От самых от дверей ведет
Дорога вдаль и вдаль.
Но кто по ней куда пойдет
И кто куда когда придет -
Уж не моя печаль.
Кто хочет, пусть выходит в путь -
Зовет его закат.
А мне пора с пути свернуть,
Пора в трактире отдохнуть,
Соснуть у камелька.
 
 
   Последние слова Бильбо не то что пропел, а просто пробормотал, уронил голову на грудь и крепко заснул.
   Сгущались вечерние сумерки, все ярче пылал камин; они смотрели на уснувшего Бильбо, на его спокойную улыбку. Сэм окинул взглядом комнату, поглядел, как тени пляшут по стенам, и тихо сказал:
   – Ох, господин Фродо, не больно-то он много написал с тех самых пор. И нашу повесть вряд ли напишет.
   Бильбо приоткрыл один глаз, будто услышал, и поудобней уселся в кресле.
   – Ну так-таки клонит и клонит в сон, – сказал он. – А уж ежели писать, так писать стихи, что ли. Фродо, друг ты мой любезный, ты как, не откажешься немножко навести у меня порядок? Ну, прибери бумажки, заметки, дневник мой и, пожалуй что, возьми-ка ты все это с собой, а? У меня, понимаешь, как-то не было времени разобраться. Сэм тебе поможет, как сумеет, а ежели что получится, приезжай, я прогляжу. Придираться, честное слово, не буду.
   – Конечно же! – сказал Фродо. – И, само собой, скоро вернусь: нынче это не путь, а прогулка. Государь позаботится, при нем все дороги станут безопасны.

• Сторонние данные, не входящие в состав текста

-- ==== Sys2Proof/Certificates/Slice0/Obligations.lean ====
section
/-! DEFINITION. The statements for the provers. Each docstring names the rule of spec/ it formalises. Statements
quantify over every state, so over every setting of the parameters of 00_scope R8 (log 4). -/

open Sys2Proof Sys2Proof.Machine

/-! ### Reset, LOAD and the codec -/

/-- The model's `State.reset` is what LOAD leaves for an image of no bytes under the default parameters (the
model's choice of image, log 3): every cell and register 0, the stack empty, pc 0, READY, nothing recorded. -/
def Obligations.ResetIsTheLoadOfAnEmptyImage : Prop :=
  State.reset = load Params.standard [] ∧ (∀ a, State.reset.M a = 0) ∧ (∀ r, State.reset.reg r = 0) ∧
    State.reset.stack = [] ∧ State.reset.pc = 0 ∧ State.reset.wordCount = 0 ∧ State.reset.status = .ready ∧
    State.reset.pendingAddr = 0 ∧ State.reset.faultCause = .none ∧ State.reset.faultInfo = 0

/-- The invariant holds at reset, and the default parameters are allowed ones. -/
def Obligations.ResetSatisfiesTheInvariant : Prop := Sound State.reset ∧ paramsAllowed State.reset.params

/-- LOAD, in any status, builds the state of 10_state R46 from the image's words, of which those beyond 32768 are
dropped (49_host_interface R253, 70_reset_and_hazards R312). -/
def Obligations.LoadBuildsTheResetState : Prop :=
  ∀ (s : State) (bytes : List Byte), ∃ t, serve (.load bytes) s = .reply .ok t ∧
    t.wordCount.toNat = min (imageWords bytes).length 32768 ∧
    (∀ i, i < min (imageWords bytes).length 32768 → t.M i = (imageWords bytes).getD i 0) ∧
    (∀ i, min (imageWords bytes).length 32768 ≤ i → t.M i = 0) ∧ (∀ r, t.reg r = 0) ∧
    t.stack = [] ∧ t.pc = 0 ∧ t.status = .ready ∧ t.pendingAddr = 0 ∧ t.faultCause = .none ∧ t.faultInfo = 0

/-- The codec (49_host_interface R251): half as many words as bytes, each pair low byte first. -/
def Obligations.ImageBytesPairLowByteFirst : Prop :=
  ∀ bytes : List Byte, (imageWords bytes).length = bytes.length / 2 ∧
    ∀ i, i < bytes.length / 2 →
      (imageWords bytes).getD i 0 =
        BitVec.ofNat 16 ((bytes.getD (2 * i) 0).toNat + 256 * (bytes.getD (2 * i + 1) 0).toNat)

/-- Codec properties (49_host_interface R252): an even-length image is given back by splitting each word into its
low and high byte, a trailing odd byte is dropped, and no bytes give no words. -/
def Obligations.ReencodingAnEvenImageGivesItBack : Prop :=
  imageWords [] = [] ∧ ∀ bytes : List Byte, bytes.length % 2 = 0 →
    (imageWords bytes).flatMap (fun w => [BitVec.ofNat 8 (w.toNat % 256), BitVec.ofNat 8 (w.toNat / 256)]) = bytes ∧
      ∀ x, imageWords (bytes ++ [x]) = imageWords bytes

/-! ### Encoding -/

/-- The three operand modes on every operand word (40_engine_cycle R124, R125, R126). -/
def Obligations.OperandWordsResolveByTheirMode : Prop :=
  ∀ (w : Word) (s : State),
    srcValue (srcOfWord w) s =
      (if w.toNat ≤ 32767 then .ok w
       else if w.toNat ≤ 32775 then .ok (s.M w.toNat)
       else .error ⟨.invalidOperand, w⟩) ∧
    dstIndex (dstOfWord w) =
      (if w.toNat ≤ 32775 then .ok w.toNat else .error ⟨.addressOutOfRange, w⟩) ∧
    ∀ a, instrOf 7 [a, w] = .jt (srcOfWord a) w ∧ instrOf 8 [a, w] = .jf (srcOfWord a) w

/-- Words the spec writes out decode to the instructions it says they are (30_encoding R97, R105, 48_introspection
R233, 95_test_vectors E6). -/
def Obligations.SpecWordsDecodeAsWritten : Prop :=
  decode [9, 32768, 32769, 4] = .ok (.add (.reg 0) (.reg 1) (.lit 4), []) ∧
  decode [7, 32768, 32769] = .ok (.jt (.reg 0) 32769, []) ∧
  decode [16, 100, 40000] = .ok (.wmem (.lit 100) (.bad 40000), []) ∧
  decode [3, 100, 0] = .ok (.pop (.cell 100), [0]) ∧
  decode [19, 32768] = .ok (.out (.reg 0), []) ∧
  decode [22, 1, 2] = .ok (.unknown 22, [1, 2])

/-- Decoding an encoded well-formed instruction, whatever words follow it, gives it back with those words. -/
def Obligations.DecodingAnEncodedInstructionGivesItBack : Prop :=
  ∀ (i : Instr) (rest : List Word), i.wf = true → decode (encode i ++ rest) = .ok (i, rest)

/-- What the decoder reads is well formed and encodes to exactly the words read: no word has two meanings and no
bit of one is dropped (30_encoding R98, R103). -/
def Obligations.DecodedInstructionsEncodeToTheirWords : Prop :=
  ∀ (ws : List Word) (i : Instr) (rest : List Word),
    decode ws = .ok (i, rest) → i.wf = true ∧ encode i ++ rest = ws

/-- The length rule (30_encoding R102): the operand count of every opcode word, and that an instruction is its
opcode word and that many words, whatever they hold. -/
def Obligations.LengthIsFixedByTheOpcodeWord : Prop :=
  ∀ op : Word,
    operandCount op =
      (if op.toNat ∈ [2, 3, 6, 17, 19, 20] then 1
       else if op.toNat ∈ [1, 7, 8, 14, 15, 16] then 2
       else if op.toNat ∈ [4, 5, 9, 10, 11, 12, 13] then 3
       else 0) ∧
    (∀ ws, operandCount op ≤ ws.length → ∃ i, decode (op :: ws) = .ok (i, ws.drop (operandCount op)) ∧
      (encode i).length = 1 + operandCount op) ∧
    ∀ (s : State) (addr : Word), addr.toNat ≤ 32775 → s.M addr.toNat = op →
      instructionLength s addr = some (1 + operandCount op)

/-! ### STEP -/

/-- A step runs the decoded instruction: in READY, when the words at the pc decode to i, STEP is `exec i`
(40_engine_cycle R121, R123). Nothing is added around it: a meaning moves the pc past its own words. -/
def Obligations.StepRunsTheDecodedInstruction : Prop :=
  ∀ (s : State) (ws : List Word) (i : Instr) (rest : List Word), s.status = .ready →
    wordsAt s s.pc.toNat ws → decode ws = .ok (i, rest) → step s = exec i s

/-- Fetch faults (40_engine_cycle R122, 60_exceptions R281, R282): a pc outside the array, or an instruction whose
words run past index 32775, faults FETCH_OUT_OF_RANGE with the index of the failed fetch, before any operand is
looked at. -/
def Obligations.FetchOutsideTheArrayFaults : Prop :=
  ∀ s : State, s.status = .ready →
    (32775 < s.pc.toNat → ∃ t, step s = .next t ∧ faultedWith s t .fetchOutOfRange s.pc) ∧
    (s.pc.toNat ≤ 32775 → 32775 < s.pc.toNat + operandCount (s.M s.pc.toNat) →
      ∃ t, step s = .next t ∧ faultedWith s t .fetchOutOfRange 32776)

/-- STEP outside READY (40_engine_cycle R120): only the answer is given, and nothing else of the state differs. -/
def Obligations.StepOutsideReadyOnlyAnswers : Prop :=
  ∀ s : State,
    (s.status = .awaitInput → ∃ t, step s = .next t ∧ t.response = .rejected .awaitingInput ∧
      { t with response := s.response } = s) ∧
    (s.status = .halted → ∃ t, step s = .next t ∧ t.response = .halt ∧ { t with response := s.response } = s) ∧
    (s.status = .faulted → ∃ t, step s = .next t ∧ t.response = .fault s.faultCause s.faultInfo ∧
      { t with response := s.response } = s)

/-- What each outcome leaves (40_engine_cycle R129): the status, and which of the other status fields change. -/
def Obligations.OutcomeFixesTheStatusFields : Prop :=
  ∀ s t : State, s.status = .ready → step s = .next t →
    (t.response = .cont ∧ t.status = .ready ∧ sameRecords s t) ∨
    (∃ c, t.response = .output c ∧ t.status = .ready ∧ sameRecords s t) ∨
    (∃ a, t.response = .awaitInput a ∧ t.status = .awaitInput ∧ t.pendingAddr = a ∧ a.toNat ≤ 32775 ∧
      t.faultCause = s.faultCause ∧ t.faultInfo = s.faultInfo) ∨
    (t.response = .halt ∧ t.status = .halted ∧ sameRecords s t) ∨
    (∃ c i, c ≠ .none ∧ t.response = .fault c i ∧ t.status = .faulted ∧ t.faultCause = c ∧ t.faultInfo = i ∧
      t.pendingAddr = s.pendingAddr)

/-- Fault entry (60_exceptions R283): a step that ends FAULTED has recorded a cause and its word, answers that
fault, and has changed nothing else: no cell, no stack entry, not the pc. -/
def Obligations.FaultingStepChangesNothingElse : Prop :=
  ∀ s t : State, s.status = .ready → step s = .next t → t.status = .faulted →
    ∃ cause info, cause ≠ .none ∧ faultedWith s t cause info

/-- A step changes at most one cell, the one `storedAt` computes for the instruction fetched, and moves at most one
stack entry; only POP does both, popping one; a step that fetches no instruction does neither (40_engine_cycle R132,
which the spec marks as derived). -/
def Obligations.StepChangesAtMostOneCellAndOneEntry : Prop :=
  ∀ s t : State, step s = .next t →
    (∀ i, s.status = .ready → fetchInstr s = .ok i →
      (∀ k, storedAt i s ≠ some k → t.M k = s.M k) ∧ (movesStack i = false → t.stack = s.stack) ∧
        (t.stack ≠ s.stack → ¬ sameCells s t → (∃ a, i = .pop a) ∧ s.M s.pc.toNat = 3 ∧
          ∃ v, s.stack = v :: t.stack)) ∧
    ((s.status ≠ .ready ∨ ∀ i, fetchInstr s ≠ .ok i) → sameCells s t ∧ t.stack = s.stack) ∧
    (t.stack = s.stack ∨ (∃ v, t.stack = v :: s.stack) ∨ ∃ v, s.stack = v :: t.stack)

/-- A program cannot observe the status block's records, the last answer or the word count (10_state R45), and a
step depends on nothing but M, S, pc, status and the parameters (40_engine_cycle R133); the spec marks both as
derived. -/
def Obligations.HiddenStateDoesNotInfluenceAStep : Prop :=
  ∀ s₁ s₂ t₁ : State, s₁.status = .ready → s₂.status = .ready → sameProgramView s₁ s₂ → step s₁ = .next t₁ →
    ∃ t₂, step s₂ = .next t₂ ∧ sameProgramView t₁ t₂ ∧ t₁.status = t₂.status ∧ t₁.response = t₂.response

/-! ### Invariants of the machine -/

/-- A STEP that gives a next state keeps the invariant `Sound`. -/
def Obligations.StepKeepsTheInvariant : Prop := ∀ s t : State, Sound s → step s = .next t → Sound t

/-- Every request a host can make keeps the invariant `Sound`, debug writes included. -/
def Obligations.EveryRequestKeepsTheInvariant : Prop :=
  ∀ (r : Request) (s : State) (q : Reply) (t : State), Sound s → serve r s = .reply q t → Sound t

/-- Every run satisfies it: after LOAD of any image under any parameters, whatever requests the host then makes
(49_host_interface R259, R263). -/
def Obligations.EveryRunFromLoadSatisfiesTheInvariant : Prop :=
  ∀ (p : Params) (bytes : List Byte) (rs : List Request) (t : State),
    serveAll rs (load p bytes) = some t → Sound t

/-- After HALT or FAULT, no number of STEPs changes anything (40_engine_cycle R120, 60_exceptions R285). -/
def Obligations.EndedRunStaysAsItIs : Prop :=
  ∀ (n : Nat) (s : State), Sound s → Ended s → Host.Core.run Sys2Proof.core n s = .next s

/-- Only LOAD leaves HALTED or FAULTED (70_reset_and_hazards R313, which the spec marks as derived); the recorded
fault stays with the status. -/
def Obligations.OnlyLoadLeavesAnEndedStatus : Prop :=
  ∀ (r : Request) (s : State) (q : Reply) (t : State), Ended s → (∀ bytes, r ≠ .load bytes) →
    serve r s = .reply q t →
    t.status = s.status ∧ t.faultCause = s.faultCause ∧ t.faultInfo = s.faultInfo

/-- No request but LOAD changes the word count (10_state R42), and none at all the parameters (10_state R47; the
field is the model's own, log 4). -/
def Obligations.WordCountAndParametersAreFixed : Prop :=
  ∀ (r : Request) (s : State) (q : Reply) (t : State), serve r s = .reply q t →
    t.params = s.params ∧ ((∀ bytes, r ≠ .load bytes) → t.wordCount = s.wordCount)

/-! ### Ports -/

/-- INSTRUCTION_LENGTH and DISASSEMBLE change nothing, in any status (48_introspection R236). -/
def Obligations.IntrospectionChangesNothing : Prop :=
  ∀ (addr : Word) (s : State),
    (∃ q, serve (.instructionLength addr) s = .reply q s) ∧ ∃ q, serve (.disassemble addr) s = .reply q s

/-- The read accessors return the current state and change nothing (49_host_interface R261), READ_STATUS in the
codes of 10_state R44 and 60_exceptions R281. -/
def Obligations.ReadAccessorsReturnTheState : Prop :=
  ∀ s : State,
    serve .readRegs s = .reply (.words [s.reg 0, s.reg 1, s.reg 2, s.reg 3, s.reg 4, s.reg 5, s.reg 6, s.reg 7]) s ∧
    serve .readPc s = .reply (.word s.pc) s ∧
    (∃ ws, serve .readMem s = .reply (.words ws) s ∧ ws.length = 32768 ∧ ∀ i, i < 32768 → ws.getD i 0 = s.M i) ∧
    serve .readStack s = .reply (.words s.stack.reverse) s ∧
    serve .readWordCount s = .reply (.word s.wordCount) s ∧
    serve .readStatus s =
      .reply (.status (statusCode s.status) s.pendingAddr (causeCode s.faultCause) s.faultInfo) s ∧
    [Status.ready, .awaitInput, .halted, .faulted].map statusCode = [0, 1, 2, 3] ∧
    [FaultCause.none, .stackUnderflow, .invalidCharacter, .invalidOperand, .addressOutOfRange, .fetchOutOfRange,
      .divideByZero, .stackOverflow].map causeCode = [0, 1, 2, 3, 4, 5, 6, 7]

/-- SUPPLY_INPUT (49_host_interface R257): rejected unless input is awaited and the index is a cell's; otherwise a
raw write at the index passed, after which the engine is READY. -/
def Obligations.SupplyInputWritesTheIndexItIsGiven : Prop :=
  ∀ (addr v : Word) (s : State),
    (s.status ≠ .awaitInput → serve (.supplyInput addr v) s = .reply (.rejected .notAwaitingInput) s) ∧
    (s.status = .awaitInput → 32775 < addr.toNat →
      serve (.supplyInput addr v) s = .reply (.rejected .addressOutOfRange) s) ∧
    (s.status = .awaitInput → addr.toNat ≤ 32775 → ∃ t, serve (.supplyInput addr v) s = .reply .ok t ∧
      t.M addr.toNat = v ∧ sameCellsBut addr.toNat s t ∧ t.status = .ready ∧ t.stack = s.stack ∧ t.pc = s.pc ∧
      sameRecords s t ∧ sameFixed s t)

/-- The debug write ports (49_host_interface R262): with DEBUG_WRITE present each writes its one place and no status
field, or rejects an index out of range. With DEBUG_WRITE absent the ports do not exist; the model's answer `noPort`
for that case is its own choice (log 11), and nothing changes. -/
def Obligations.DebugWritesTouchOnePlace : Prop :=
  ∀ (i : Nat) (v : Word) (s : State),
    (s.params.debugWrite = true →
      (∀ r : Fin 8, ∃ t, serve (.writeReg r.val v) s = .reply .ok t ∧ t.reg r = v ∧
        sameCellsBut (32768 + r.val) s t ∧ { t with mem := s.mem } = s) ∧
      (8 ≤ i → serve (.writeReg i v) s = .reply .badIndex s) ∧
      (i < 32768 → ∃ t, serve (.writeMem i v) s = .reply .ok t ∧ t.M i = v ∧ sameCellsBut i s t ∧
        { t with mem := s.mem } = s) ∧
      (32768 ≤ i → serve (.writeMem i v) s = .reply .badIndex s) ∧
      (i < s.stack.length → ∃ t, serve (.writeStack i v) s = .reply .ok t ∧
        t.stack.reverse = s.stack.reverse.set i v ∧ { t with stack := s.stack } = s) ∧
      (s.stack.length ≤ i → serve (.writeStack i v) s = .reply .badIndex s) ∧
      ∃ t, serve (.writePc v) s = .reply .ok t ∧ t.pc = v ∧ { t with pc := s.pc } = s) ∧
    (s.params.debugWrite = false →
      serve (.writeReg i v) s = .reply .noPort s ∧ serve (.writeMem i v) s = .reply .noPort s ∧
      serve (.writeStack i v) s = .reply .noPort s ∧ serve (.writePc v) s = .reply .noPort s)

   – Бот и спасибо тебе, милый ты мой! – сказал Бильбо. – Облегчил ты мою душу.
   И немедля заснул крепче прежнего.
   На другой день Гэндальф и хоббиты прощались с Бильбо у него в комнате: на холод он выходить не хотел; потом попрощались с Элрондом и со всеми его домочадцами.
   Когда Фродо стоял на пороге, Элронд пожелал ему счастливого пути и тихо сказал после напутствия:
   – Тебе, Фродо, наверно, незачем сюда возвращаться, разве что не сегодня завтра. А в это самое время года, когда золотые листья еще не опадают, встретишь Бильбо в лесах Хоббитании. И я с ним буду.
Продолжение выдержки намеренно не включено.